───── Given records

-- ==== Sys2Proof/Decode.lean ====
section
/-! DEFINITION. The decoder of syllables and engine words, total and rejecting by name, and the encoder, both from
the encoding tables of R25, R27, R28, R131, R190, R195, R197, R202, R206, R230, R250, R256, R353 and the vector
chapter. The decoder's fields are the fields of R25. -/

namespace Sys2Proof

/-- Why a pattern is not an instruction (R29, R256). -/
inductive DecodeError where
  | majorZero | reservedMajor | reservedFunc | mustBeZero | operand | shortInput
  | engineZero | engineReservedClass | engineReservedFunc
  deriving DecidableEq, Repr

/-- Majors of the opcode map that stand for no instruction (R27). -/
def reservedMajor (m : Nat) : DecodeError := if m = 0 then .majorZero else .reservedMajor

end Sys2Proof

namespace BitVec
abbrev stopBit (w : BitVec 32) : BitVec 1 := w.extractLsb' 31 1
abbrev major (w : BitVec 32) : BitVec 6 := w.extractLsb' 25 6
abbrev fd (w : BitVec 32) : BitVec 5 := w.extractLsb' 20 5
abbrev fa (w : BitVec 32) : BitVec 5 := w.extractLsb' 15 5
abbrev fb (w : BitVec 32) : BitVec 5 := w.extractLsb' 10 5
abbrev fc (w : BitVec 32) : BitVec 5 := w.extractLsb' 5 5
abbrev f5 (w : BitVec 32) : BitVec 5 := w.extractLsb' 0 5
abbrev ff (w : BitVec 32) : BitVec 10 := w.extractLsb' 0 10
abbrev f3 (w : BitVec 32) : BitVec 3 := w.extractLsb' 12 3
abbrev imm15 (w : BitVec 32) : BitVec 15 := w.extractLsb' 0 15
abbrev imm12 (w : BitVec 32) : BitVec 12 := w.extractLsb' 0 12
abbrev ob (w : BitVec 32) : BitVec 1 := w.extractLsb' 11 1
abbrev imm11 (w : BitVec 32) : BitVec 11 := w.extractLsb' 0 11
abbrev imm20 (w : BitVec 32) : BitVec 20 := w.extractLsb' 0 20
abbrev sh0 (w : BitVec 32) : BitVec 6 := w.extractLsb' 6 6
abbrev sh6 (w : BitVec 32) : BitVec 6 := w.extractLsb' 0 6
abbrev pos (w : BitVec 32) : BitVec 6 := w.extractLsb' 9 6
abbrev len (w : BitVec 32) : BitVec 6 := w.extractLsb' 3 6
abbrev fn3 (w : BitVec 32) : BitVec 3 := w.extractLsb' 0 3
abbrev op4 (w : BitVec 32) : BitVec 4 := w.extractLsb' 0 4
abbrev k6 (w : BitVec 32) : BitVec 6 := w.extractLsb' 4 6
abbrev fsize (w : BitVec 32) : BitVec 2 := w.extractLsb' 4 2
abbrev ford (w : BitVec 32) : BitVec 2 := w.extractLsb' 6 2
abbrev fnr (w : BitVec 32) : BitVec 1 := w.extractLsb' 8 1
abbrev f9 (w : BitVec 32) : BitVec 1 := w.extractLsb' 9 1
abbrev f97 (w : BitVec 32) : BitVec 3 := w.extractLsb' 7 3
abbrev kind (w : BitVec 32) : BitVec 3 := w.extractLsb' 4 3
abbrev csr (w : BitVec 32) : BitVec 10 := w.extractLsb' 5 5 ++ w.extractLsb' 10 5
abbrev b24 (w : BitVec 32) : BitVec 1 := w.extractLsb' 24 1
abbrev v24 (w : BitVec 32) : BitVec 24 := w.extractLsb' 0 24
end BitVec

namespace Sys2Proof

/-- Reject unless the must-be-zero fields are zero (R26, R29). -/
def mz (zeros : Bool) (i : Instr) : Except DecodeError Instr := if zeros then .ok i else .error .mustBeZero

/-- Major 0x01 of the opcode map (R27). -/
def decode01 (w : Syll) : Except DecodeError Instr :=
    match w.ff.toNat with
    | 0 => .ok (.add w.fd w.fa w.fb)
    | 1 => .ok (.sub w.fd w.fa w.fb)
    | 2 => .ok (.mul w.fd w.fa w.fb)
    | 3 => .ok (.mulh w.fd w.fa w.fb)
    | 4 => .ok (.mulhu w.fd w.fa w.fb)
    | 5 => .ok (.div w.fd w.fa w.fb)
    | 6 => .ok (.divu w.fd w.fa w.fb)
    | 7 => .ok (.rem w.fd w.fa w.fb)
    | 8 => .ok (.remu w.fd w.fa w.fb)
    | 9 => .ok (.and w.fd w.fa w.fb)
    | 10 => .ok (.andn w.fd w.fa w.fb)
    | 11 => .ok (.or w.fd w.fa w.fb)
    | 12 => .ok (.orn w.fd w.fa w.fb)
    | 13 => .ok (.xor w.fd w.fa w.fb)
    | 14 => .ok (.shl w.fd w.fa w.fb)
    | 15 => .ok (.shr w.fd w.fa w.fb)
    | 16 => .ok (.sar w.fd w.fa w.fb)
    | 17 => .ok (.rotl w.fd w.fa w.fb)
    | 18 => .ok (.min w.fd w.fa w.fb)
    | 19 => .ok (.max w.fd w.fa w.fb)
    | 20 => .ok (.minu w.fd w.fa w.fb)
    | 21 => .ok (.maxu w.fd w.fa w.fb)
    | 22 => .ok (.seq w.fd w.fa w.fb)
    | 23 => .ok (.sne w.fd w.fa w.fb)
    | 24 => .ok (.slt w.fd w.fa w.fb)
    | 25 => .ok (.sltu w.fd w.fa w.fb)
    | _ => .error .reservedFunc

/-- Major 0x02 of the opcode map (R27). -/
def decode02 (w : Syll) : Except DecodeError Instr :=
    if w.f5 = 0 then .ok (.sel w.fd w.fa w.fb w.fc) else .error .reservedFunc

/-- Major 0x03 of the opcode map (R27). -/
def decode03 (w : Syll) : Except DecodeError Instr :=
    .ok (.addi w.fd w.fa w.imm15)

/-- Major 0x04 of the opcode map (R27). -/
def decode04 (w : Syll) : Except DecodeError Instr :=
    .ok (.andi w.fd w.fa w.imm15)

/-- Major 0x05 of the opcode map (R27). -/
def decode05 (w : Syll) : Except DecodeError Instr :=
    .ok (.ori w.fd w.fa w.imm15)

/-- Major 0x06 of the opcode map (R27). -/
def decode06 (w : Syll) : Except DecodeError Instr :=
    .ok (.xori w.fd w.fa w.imm15)

/-- Major 0x07 of the opcode map (R27). -/
def decode07 (w : Syll) : Except DecodeError Instr :=
    match w.f3.toNat with
    | 0 => mz (decide (w.sh0 = 0)) (.shli w.fd w.fa w.sh6)
    | 1 => mz (decide (w.sh0 = 0)) (.shri w.fd w.fa w.sh6)
    | 2 => mz (decide (w.sh0 = 0)) (.sari w.fd w.fa w.sh6)
    | _ => .error .reservedFunc

/-- Major 0x08 of the opcode map (R27). -/
def decode08 (w : Syll) : Except DecodeError Instr :=
    match w.f3.toNat with
    | 0 => .ok (.slti w.fd w.fa w.imm12)
    | 1 => .ok (.sltiu w.fd w.fa w.imm12)
    | _ => .error .reservedFunc

/-- Major 0x09 of the opcode map (R27). -/
def decode09 (w : Syll) : Except DecodeError Instr :=
    .ok (.muli w.fd w.fa w.imm15)

/-- Major 0x0A of the opcode map (R27). -/
def decode0A (w : Syll) : Except DecodeError Instr :=
    .ok (.li w.fd w.imm20)

/-- Major 0x0B of the opcode map (R27). -/
def decode0B (w : Syll) : Except DecodeError Instr :=
    .ok (.lsi w.fd w.imm20)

──────────

> Task instructions:
Copy the lines of the data above exactly as written, beginning with the line containing "(.minu w.fd w.fa w.fb)" and ending with the line containing "0x04 of the opcode map (R27). -/", and leave out all other lines.

> Exercise output:
    | 20 => .ok (.minu w.fd w.fa w.fb)
    | 21 => .ok (.maxu w.fd w.fa w.fb)
    | 22 => .ok (.seq w.fd w.fa w.fb)
    | 23 => .ok (.sne w.fd w.fa w.fb)
    | 24 => .ok (.slt w.fd w.fa w.fb)
    | 25 => .ok (.sltu w.fd w.fa w.fb)
    | _ => .error .reservedFunc

/-- Major 0x02 of the opcode map (R27). -/
def decode02 (w : Syll) : Except DecodeError Instr :=
    if w.f5 = 0 then .ok (.sel w.fd w.fa w.fb w.fc) else .error .reservedFunc

/-- Major 0x03 of the opcode map (R27). -/
def decode03 (w : Syll) : Except DecodeError Instr :=
    .ok (.addi w.fd w.fa w.imm15)

/-- Major 0x04 of the opcode map (R27). -/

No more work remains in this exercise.